**TASK**
Each line of the data below must be given again exactly as written.

══════════════════════════════

def execAtoms (o : OpAtom) (s : State) : Host.Outcome State Fault Refusal :=
  issue (.atoms o) s (fun I0 => withOrder I0 o.ord o.scope.toNat (fun I =>
    let wide := decide (o.ty = 2)
    let up := isUpper I.tm I.ref.gid
    let as := I.en.map (fun l => (l, ((I.th l).r o.a).toNat))
    let y := fun l => if wide then (srcW I.gp false (I.th l) o.b).toNat else (srcH I.gp (I.th l) o.b).toNat
    match checkScr I.tm up (if wide then 8 else 4) .atom as with
    | some f => .fault f I.s0
    | none =>
      let r := (byOff as).foldl (atomsAddr up o.op.toNat o.ty.toNat y) (I.tm, [])
      let t := I.s.updTeam I.ref.team (fun _ => r.1)
      .ok (if o.nr then t else putOlds t I.ref I.en o.d.toNat wide r.2)))

/-- One address of a CAS. The slice's line becomes hot whatever the compares say (R97). -/
def casAddr (I : Iss) (sau : Bool) (n : Nat) (b c : Nat → Nat) (acc : AtAcc) (e : Nat × Leaf × List Nat) : AtAcc :=
  match siteRead acc.s I.who e.2.1 sau n with
  | .error er => { acc with errs := acc.errs ++ e.2.2.map (fun l => ⟨l, e.1, er⟩) }
  | .ok (x, t) =>
    let r := casRun x (e.2.2.map (fun l => (l, b l, c l)))
    { acc with olds := acc.olds ++ r.2.1, s := if r.2.2 then siteWrite t I.who e.2.1 sau n r.1 else t }

def execCas (o : OpCas) (s : State) : Host.Outcome State Fault Refusal :=
  issue (.cas o) s (fun I0 => withOrder I0 o.ord o.scope.toNat (fun I =>
    let n := if o.w then 8 else 4
    let as := I.en.map (fun l => (l, ((I.th l).rw o.a).toNat))
    let b := fun l => if o.w then (srcW I.gp false (I.th l) o.b).toNat else (srcH I.gp (I.th l) o.b).toNat
    let c := fun l => (stData (I.th l) o.c o.w).toNat
    match checkLanes I.s I.who n .atom (atSau o.scope.toNat) as with
    | .error f => .fault f.1 I.s0
    | .ok (ls, t) =>
      let fl := fabLanes as
      match fabStage I t (fl.map (fun e => (e.1, e.2.1))) (fabShare fl)
          (fun l va => .cas (fabOff va) o.w ((fabShare fl l).map (fun k => (BitVec.ofNat 64 (b k), BitVec.ofNat 64 (c k))))) with
      | .inl e => e
      | .inr (fv, u) =>
        if sauHolds t I.ref n ls then .wait 0 I.s0
        else
        let acc := (byAddr ls).foldl (casAddr I (atSau o.scope.toNat) n b c) { s := u }
        match firstFailure (ownVa as acc.errs) .atom with
        | some f => .fault f.1 I.s0
        | none =>
          let far := fv.flatMap (fun p => (casRun p.2 ((fabShare fl p.1).map (fun l => (l, b l, c l)))).2.1)
          .ok (putOlds (readFirst acc.s I.ref n ls) I.ref I.en o.d.toNat o.w (acc.olds ++ far))))

def execRedst (o : OpRedst) (s : State) : Host.Outcome State Fault Refusal :=
  issue (.redst o) s (fun I =>
    let wide := decide (o.ty = 2)
    let as := I.en.map (fun l => (l, ((I.th l).rw o.a).toNat))
    let y := fun l => if wide then (srcW I.gp false (I.th l) o.b).toNat else (srcH I.gp (I.th l) o.b).toNat
    match checkLanes I.s I.who (if wide then 8 else 4) .write true as with
    | .error f => .fault (asAtomic f.1) I.s0
    | .ok (ls, t) =>
      let v := (byAddr ls).foldl (fun t e =>
        sauPush I t o e.2.1.pa e.1 (e.2.2.map (fun l => (l, y l)))) t
      let u := readFirst v I.ref (if wide then 8 else 4) ls
      .ok ((fabLanes as).foldl (fun v e =>
        fabSendFor v I.ref e.1 e.2.2 .redst e.2.1 (.redst (fabOff e.2.1) o.op o.ty (e.2.2.map (fun l => BitVec.ofNat 64 (y l)))) none I.pc) u))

══════════════════════════════

**RESPONSE TO THIS TASK**
def execAtoms (o : OpAtom) (s : State) : Host.Outcome State Fault Refusal :=
  issue (.atoms o) s (fun I0 => withOrder I0 o.ord o.scope.toNat (fun I =>
    let wide := decide (o.ty = 2)
    let up := isUpper I.tm I.ref.gid
    let as := I.en.map (fun l => (l, ((I.th l).r o.a).toNat))
    let y := fun l => if wide then (srcW I.gp false (I.th l) o.b).toNat else (srcH I.gp (I.th l) o.b).toNat
    match checkScr I.tm up (if wide then 8 else 4) .atom as with
    | some f => .fault f I.s0
    | none =>
      let r := (byOff as).foldl (atomsAddr up o.op.toNat o.ty.toNat y) (I.tm, [])
      let t := I.s.updTeam I.ref.team (fun _ => r.1)
      .ok (if o.nr then t else putOlds t I.ref I.en o.d.toNat wide r.2)))

/-- One address of a CAS. The slice's line becomes hot whatever the compares say (R97). -/
def casAddr (I : Iss) (sau : Bool) (n : Nat) (b c : Nat → Nat) (acc : AtAcc) (e : Nat × Leaf × List Nat) : AtAcc :=
  match siteRead acc.s I.who e.2.1 sau n with
  | .error er => { acc with errs := acc.errs ++ e.2.2.map (fun l => ⟨l, e.1, er⟩) }
  | .ok (x, t) =>
    let r := casRun x (e.2.2.map (fun l => (l, b l, c l)))
    { acc with olds := acc.olds ++ r.2.1, s := if r.2.2 then siteWrite t I.who e.2.1 sau n r.1 else t }

def execCas (o : OpCas) (s : State) : Host.Outcome State Fault Refusal :=
  issue (.cas o) s (fun I0 => withOrder I0 o.ord o.scope.toNat (fun I =>
    let n := if o.w then 8 else 4
    let as := I.en.map (fun l => (l, ((I.th l).rw o.a).toNat))
    let b := fun l => if o.w then (srcW I.gp false (I.th l) o.b).toNat else (srcH I.gp (I.th l) o.b).toNat
    let c := fun l => (stData (I.th l) o.c o.w).toNat
    match checkLanes I.s I.who n .atom (atSau o.scope.toNat) as with
    | .error f => .fault f.1 I.s0
    | .ok (ls, t) =>
      let fl := fabLanes as
      match fabStage I t (fl.map (fun e => (e.1, e.2.1))) (fabShare fl)
          (fun l va => .cas (fabOff va) o.w ((fabShare fl l).map (fun k => (BitVec.ofNat 64 (b k), BitVec.ofNat 64 (c k))))) with
      | .inl e => e
      | .inr (fv, u) =>
        if sauHolds t I.ref n ls then .wait 0 I.s0
        else
        let acc := (byAddr ls).foldl (casAddr I (atSau o.scope.toNat) n b c) { s := u }
        match firstFailure (ownVa as acc.errs) .atom with
        | some f => .fault f.1 I.s0
        | none =>
          let far := fv.flatMap (fun p => (casRun p.2 ((fabShare fl p.1).map (fun l => (l, b l, c l)))).2.1)
          .ok (putOlds (readFirst acc.s I.ref n ls) I.ref I.en o.d.toNat o.w (acc.olds ++ far))))

def execRedst (o : OpRedst) (s : State) : Host.Outcome State Fault Refusal :=
  issue (.redst o) s (fun I =>
    let wide := decide (o.ty = 2)
    let as := I.en.map (fun l => (l, ((I.th l).rw o.a).toNat))
    let y := fun l => if wide then (srcW I.gp false (I.th l) o.b).toNat else (srcH I.gp (I.th l) o.b).toNat
    match checkLanes I.s I.who (if wide then 8 else 4) .write true as with
    | .error f => .fault (asAtomic f.1) I.s0
    | .ok (ls, t) =>
      let v := (byAddr ls).foldl (fun t e =>
        sauPush I t o e.2.1.pa e.1 (e.2.2.map (fun l => (l, y l)))) t
      let u := readFirst v I.ref (if wide then 8 else 4) ls
      .ok ((fabLanes as).foldl (fun v e =>
        fabSendFor v I.ref e.1 e.2.2 .redst e.2.1 (.redst (fabOff e.2.1) o.op o.ty (e.2.2.map (fun l => BitVec.ofNat 64 (y l)))) none I.pc) u))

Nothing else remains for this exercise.